-- ==== Sys2Proof/Machine/Tasks.lean ====
section
/-! DEFINITION. Sys2Proof/Machine/Tasks.lean: closure lines (R300, R301), staging and task start (R97, R100, R305, R307), pieces and
their cursors (R311 to R314), the end of a group's part and of a task (R321), frames of the return stack (R155) and inline calls
(R98, R158, R317 to R319). -/

namespace Sys2Proof.Machine

/-! ### Closure lines (R300) -/

/-- The sixteen doublewords of a line read as a number. -/
def dwsOf (v : Nat) : List Dword := (List.range 16).map (dwAt v)

def clDw (cl : List Dword) (i : Nat) : Dword := cl.getD i 0
def clEntry (cl : List Dword) : PC := (clDw cl 0).extractLsb' 0 57
def clShape (cl : List Dword) : Nat := bitsOf (clDw cl 0) 59 57
def clKind (cl : List Dword) : Nat := bitsOf (clDw cl 0) 61 60
def clLo (cl : List Dword) : Word := loWord (clDw cl 2)
def clHi (cl : List Dword) : Word := hiWord (clDw cl 2)

/-- The dependencies that are not 0 (R308). -/
def clDeps (cl : List Dword) : List Dword := [clDw cl 3, clDw cl 4].filter (fun h => decide (h ≠ 0))

/-- A handle field that is neither 0 nor well formed. -/
def badHandle (h : Dword) : Bool := decide (h ≠ 0) && hMalformed h

/-- The breaches of R317 that do not depend on the spawning task. `range` is SPAWNR. -/
def clMalformed (cl : List Dword) (shape : Nat) (range : Bool) : Bool :=
  decide (bitsOf (clDw cl 0) 63 62 ≠ 0) || decide (clDw cl 9 ≠ 0) || decide ((clEntry cl).toNat % 4 ≠ 0)
    || decide (clShape cl ≠ shape) || clKind cl == 3 || ((clKind cl == 1) != range)
    || (!range && decide (clDw cl 2 ≠ 0))
    || badHandle (clDw cl 1) || badHandle (clDw cl 3) || badHandle (clDw cl 4)
    || [5, 6, 7, 8].any (fun i => decide (bitsOf (clDw cl i) 13 0 = 0) && decide (bitsOf (clDw cl i) 63 14 ≠ 0))

/-- The deque entry of a closure (R304). -/
def entryOf (ca : Dword) (cl : List Dword) : DqEntry :=
  { cline := clineOf ca, shape := BitVec.ofNat 2 (clShape cl), kind := BitVec.ofNat 2 (clKind cl), stg := false, clm := false
    lo := if clKind cl = 1 then clLo cl else 0, hi := if clKind cl = 1 then clHi cl else 0
    result := if clKind cl = 1 then 0 else clDw cl 1 }

/-- The closure line as an entry's copies of SHAPE, KIND, LO and HI leave it (R301: they prevail). -/
def overrideCl (e : DqEntry) (cl : List Dword) : List Dword :=
  let d : Dword := clDw cl 0
  let d0 : Dword := d.extractLsb' 62 2 ++ e.kind ++ (0 : BitVec 1) ++ e.shape ++ d.extractLsb' 0 57
  let cl := cl.set 0 d0
  if e.kind = 1 then cl.set 2 (dwordOf e.lo e.hi) else cl

/-- The tile-operand lines of a closure, as virtual lines: at most 512 are staged (R307). -/
def stagingSet (cl : List Dword) : List Nat :=
  ([5, 6, 7, 8].flatMap (fun i =>
    let first := bitsOf (clDw cl i) 63 14
    (List.range (bitsOf (clDw cl i) 13 0)).map (first + ·))).take 512

/-! ### Slot sets (R25, R26) -/

/-- Registers that the groups of a core hold. -/
def regsUsed (k : Core) : Nat := k.groups.foldl (fun n e => n + e.2.a) 0

/-- The grid that a core is bound to. -/
def coreGrid (s : State) (c : Nat) : Option (Nat × Grid) := (coreAt s c).grid.bind (fun g => (gridAt s g).map (g, ·))

/-- The most teams that a core bound to a grid holds at once (R26). -/
def teamLimit (x : Grid) : Nat :=
  let n := max 1 x.team
  min (64 / n) (min (4096 / max 1 x.regs / n) (if x.acc = 0 then 64 else 8 / x.acc))

/-- The first free slot set of a grid's shape on a core, if slots leave room for one more team, of `regs` registers and `tiles` tiles
(R26). A task that a staging fault holds keeps a slot set of its own (R301). -/
def roomFor (k : Core) (x : Grid) (regs tiles : Nat) : Option Nat :=
  let free := fun (b : Nat) => (List.range x.team).all (fun i => (aget k.groups (b + i)).isNone) && (aget k.teams b).isNone
  let bad := (k.staged.filter (·.bad)).length
  if decide (4096 < regsUsed k + regs) || decide (teamLimit x ≤ (k.teams.filter (fun e => decide (e.1 < 64))).length + bad)
      || decide ((freeTiles k).length < tiles) then none
  else ((((List.range (64 / max 1 x.team)).map (· * x.team)).filter free).drop bad).head?
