-- ==== Sys2Proof/Machine/Hostq.lean ====
section
/-! DEFINITION. Sys2Proof/Machine/Hostq.lean: work queues (R336 to R338), their dispatch (R343, R347), the checks of a LAUNCH (R339, R340),
reservations, placement and binding (R22 to R24, R193, R194, R351, R352), and the completion of a grid (R340). -/

namespace Sys2Proof.Machine

/-- Whether the firmware of a die runs no program of its own in the slots of its vintner core: the model then does what the command
firmware does (R348). -/
def firmwareIdle (s : State) (d : Nat) : Bool :=
  match vintnerOf s d with
  | none => true
  | some c => (coreAt s c).groups.isEmpty

/-! ### Fields of packed records -/

/-- Bits [hi:lo] of a number. -/
def fieldOf (n hi lo : Nat) : Nat := n / 2 ^ lo % 2 ^ (hi + 1 - lo)

/-- Replaces bits [hi:lo] of a number. -/
def setField (n hi lo v : Nat) : Nat := n - fieldOf n hi lo * 2 ^ lo + (v % 2 ^ (hi + 1 - lo)) * 2 ^ lo

/-- Bytes [hi:lo] of a record, as a number. -/
def bytesField (n hi lo : Nat) : Nat := fieldOf n (8 * hi + 7) (8 * lo)

/-! ### Queue descriptors (R336) -/

def descAt (s : State) (q : Nat) : Nat := memNat s (s.mmio.qtbase + 64 * q) 64
def putDesc (s : State) (q n : Nat) : State := performWrite s none (bytesAt (s.mmio.qtbase + 64 * q) (bytesOf 64 n))

def qLsize (n : Nat) : Nat := fieldOf n 68 64
def qCls (n : Nat) : Nat := fieldOf n 70 69
def qPriv (n : Nat) : Bool := fieldOf n 71 71 == 1
def qEn (n : Nat) : Bool := fieldOf n 72 72 == 1
def qPasid (n : Nat) : Nat := fieldOf n 92 73
def qRptr (n : Nat) : Nat := fieldOf n 127 96
def qWptr (n : Nat) : Nat := fieldOf n 159 128
def qDie (n : Nat) : Nat := fieldOf n 169 168
def qMsix (n : Nat) : Nat := fieldOf n 202 192

/-- Some queue has EN = 1 (R335). -/
def anyQueueOn (s : State) : Bool := (List.range 16384).any (fun q => qEn (descAt s q))

/-- An MSI-X message leaves. -/
def sendMsix (s : State) (v : Nat) : State := { s with msix := v :: s.msix }

/-! ### Slots and wait lists (R345) -/

/-- The slot that holds a queue. -/
def slotOf (s : State) (q : Nat) : Option Nat := (s.hslots.find? (fun e => e.2.q == q)).map (·.1)

/-- The wait list of a class of a die. -/
def waitList (s : State) (d cls : Nat) : List Nat := (aget (dieAt s d).waits cls).getD []

/-- Replaces a wait list. -/
def putWait (s : State) (d cls : Nat) (l : List Nat) : State := modDie s d (fun x => { x with waits := aset x.waits cls l })

/-- A queue joins the end of its class's wait list unless it is on it. -/
def joinWait (s : State) (q : Nat) : State :=
  let n := descAt s q
  let l := waitList s (qDie n) (qCls n)
  if q ∈ l then s else putWait s (qDie n) (qCls n) (l ++ [q])

/-- A queue goes to the head of its class's wait list (R346). -/
def headWait (s : State) (q : Nat) : State :=
  let n := descAt s q
  putWait s (qDie n) (qCls n) (q :: (waitList s (qDie n) (qCls n)).filter (fun x => !(x == q)))

/-- A queue leaves every wait list. -/
def leaveWait (s : State) (q : Nat) : State :=
  { s with dies := s.dies.map (fun (e : Nat × Die) =>
      (e.1, { e.2 with waits := e.2.waits.map (fun w => (w.1, w.2.filter (fun x => !(x == q)))) })) }

/-- Whose reserve a slot index belongs to; 4 for the shared slots (R345). -/
def reserveOf (slot : Nat) : Nat :=
  let i := slot % 256
  if i < 32 then 0 else if i < 64 then 1 else if i < 128 then 2 else if i < 144 then 3 else 4

/-- Frees a slot; a WAIT at its boundary is evaluated afresh when its queue is mapped again. -/
def dropSlot (s : State) (slot : Nat) : State :=
  let wait := fun (p : Pkt) => p.deadline.isSome && ((aget s.hslots slot).map (fun h => h.q == p.q)).getD false
  { s with hslots := adel s.hslots slot, pkts := s.pkts.filter (fun p => !wait p) }

/-! ### Packets (R338) -/

/-- Bytes that the queue unit of a core reads at an address in a PASID, or why it cannot; a line that a commit or a packet holds makes the read wait
(R190, R220), and poison is a failure (R240). -/
def queueRead (s : State) (c p : Nat) (va : Dword) (n : Nat) (who : Agent := .unit) : Except (XErr × Nat) (List Byte) × State :=
  match engineAddrs s c p va n false who with
  | (.error e, s) => (.error e, s)
  | (.ok pas, s) =>
    match unitRead s (pas.map homePa) with
    | none => (.error (.held, va.toNat), s)
    | some s =>
      if (poisonAt s (pas.map homePa)).isSome then (.error (.fault fcMemUncorrectable false, va.toNat), s)
      else (.ok (pas.map (nowByte s)), s)

/-- A read or a write has failed, where others only wait (R343). -/
def isFailure : XErr → Bool
  | .fault _ _ => true
  | _ => false

/-- The 64 bytes of the packet at a queue's RPTR, read in the queue's PASID by the vintner core of its die (R338). -/
def fetchPacket (s : State) (q : Nat) : Except (XErr × Nat) Nat × State :=
  let n := descAt s q
  let va := BitVec.ofNat 64 (fieldOf n 63 0 + 64 * (qRptr n % 2 ^ qLsize n))
  let (x, s) := queueRead s ((vintnerOf s (qDie n)).getD (64 * qDie n)) (qPasid n) va 64
  (x.map natOfBytes, s)

/-- Queue error (R343): ERR, EN cleared, the slot freed, MSI-X, log event 0x0008. -/
def queueError (s : State) (q err : Nat) : State :=
  let n := descAt s q
  let s := putDesc s q (setField (setField n 167 160 err) 72 72 0)
  let s := match slotOf s q with
    | some i => dropSlot s i
    | none => s
  postLog (sendMsix (leaveWait s q) (qMsix n)) 0x0008 (qDie n) (q / 64) (Config.logData 0x0008 q err)

/-- Packets of a queue that are consumed and not complete. -/
def pending (s : State) (q : Nat) : Bool := s.pkts.any (fun p => p.q == q && p.deadline.isNone)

### YOUR ASSIGNMENT
Determine the number of lines in the entries that contain the word "fault". Give that number and nothing more.

### YOUR SOLUTION
3